*** Input data Section Begins ***

-- ==== Sys2Proof/Syntax.lean ====
section
/-! DEFINITION. The instructions: one constructor per row of spec/opcode_table.json (30_encoding.md R95 to R97). -/

namespace Sys2Proof

/-- The field `v` of rows 0xE and 0xF (30_encoding.md R94): which of the two bytes of an alias pair
(R98) the instruction was written with. No meaning reads it. -/
inductive Form where
  | e
  | f
  deriving DecidableEq, Repr

/-- The 55 instructions (30_encoding.md R100), in the order of spec/opcode_table.json. -/
inductive Instr where
  | ldai (n : BitVec 4)
  | inp (n : BitVec 4)
  | addx (imm : Byte)
  | addi (n : BitVec 4)
  | subx (imm : Byte)
  | subi (n : BitVec 4)
  | ldji (target : Word)
  | jppb
  | jmib
  | jeib
  | jdrb
  | jltb
  | jeqb
  | jncb
  | ja0b
  | nopb
  | jmp
  | jmi
  | jei
  | jdr
  | jlt
  | jeq
  | jnc
  | ja0
  | nop
  | add (n : BitVec 4)
  | sub (n : BitVec 4)
  | ldp (n : BitVec 4)
  | out (n : BitVec 4)
  | lda (n : BitVec 4)
  | cmp (n : BitVec 4)
  | ldi (n : BitVec 4)
  | sta (n : BitVec 4)
  | vdr
  | vin
  | ldjr (v : Form)
  | xlt (v : Form)
  | mul (v : Form)
  | llt (v : Form)
  | wai (v : Form)
  | star (v : Form)
  | addr (v : Form)
  | subr (v : Form)
  | andr (v : Form)
  | ldar (v : Form)
  | lsre
  | lsle
  | asre
  | asrde
  | lslde
  | lsrf
  | lslf
  | asrf
  | asrdf
  | lsldf
  deriving DecidableEq, Repr

end Sys2Proof
end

*** Input data Section Ends ***

> Work to be completed: Whatever lines appear above, reproduce every one of them exactly.

> Answer to this task:
-- ==== Sys2Proof/Syntax.lean ====
section
/-! DEFINITION. The instructions: one constructor per row of spec/opcode_table.json (30_encoding.md R95 to R97). -/

namespace Sys2Proof

/-- The field `v` of rows 0xE and 0xF (30_encoding.md R94): which of the two bytes of an alias pair
(R98) the instruction was written with. No meaning reads it. -/
inductive Form where
  | e
  | f
  deriving DecidableEq, Repr

/-- The 55 instructions (30_encoding.md R100), in the order of spec/opcode_table.json. -/
inductive Instr where
  | ldai (n : BitVec 4)
  | inp (n : BitVec 4)
  | addx (imm : Byte)
  | addi (n : BitVec 4)
  | subx (imm : Byte)
  | subi (n : BitVec 4)
  | ldji (target : Word)
  | jppb
  | jmib
  | jeib
  | jdrb
  | jltb
  | jeqb
  | jncb
  | ja0b
  | nopb
  | jmp
  | jmi
  | jei
  | jdr
  | jlt
  | jeq
  | jnc
  | ja0
  | nop
  | add (n : BitVec 4)
  | sub (n : BitVec 4)
  | ldp (n : BitVec 4)
  | out (n : BitVec 4)
  | lda (n : BitVec 4)
  | cmp (n : BitVec 4)
  | ldi (n : BitVec 4)
  | sta (n : BitVec 4)
  | vdr
  | vin
  | ldjr (v : Form)
  | xlt (v : Form)
  | mul (v : Form)
  | llt (v : Form)
  | wai (v : Form)
  | star (v : Form)
  | addr (v : Form)
  | subr (v : Form)
  | andr (v : Form)
  | ldar (v : Form)
  | lsre
  | lsle
  | asre
  | asrde
  | lslde
  | lsrf
  | lslf
  | asrf
  | asrdf
  | lsldf
  deriving DecidableEq, Repr

end Sys2Proof
end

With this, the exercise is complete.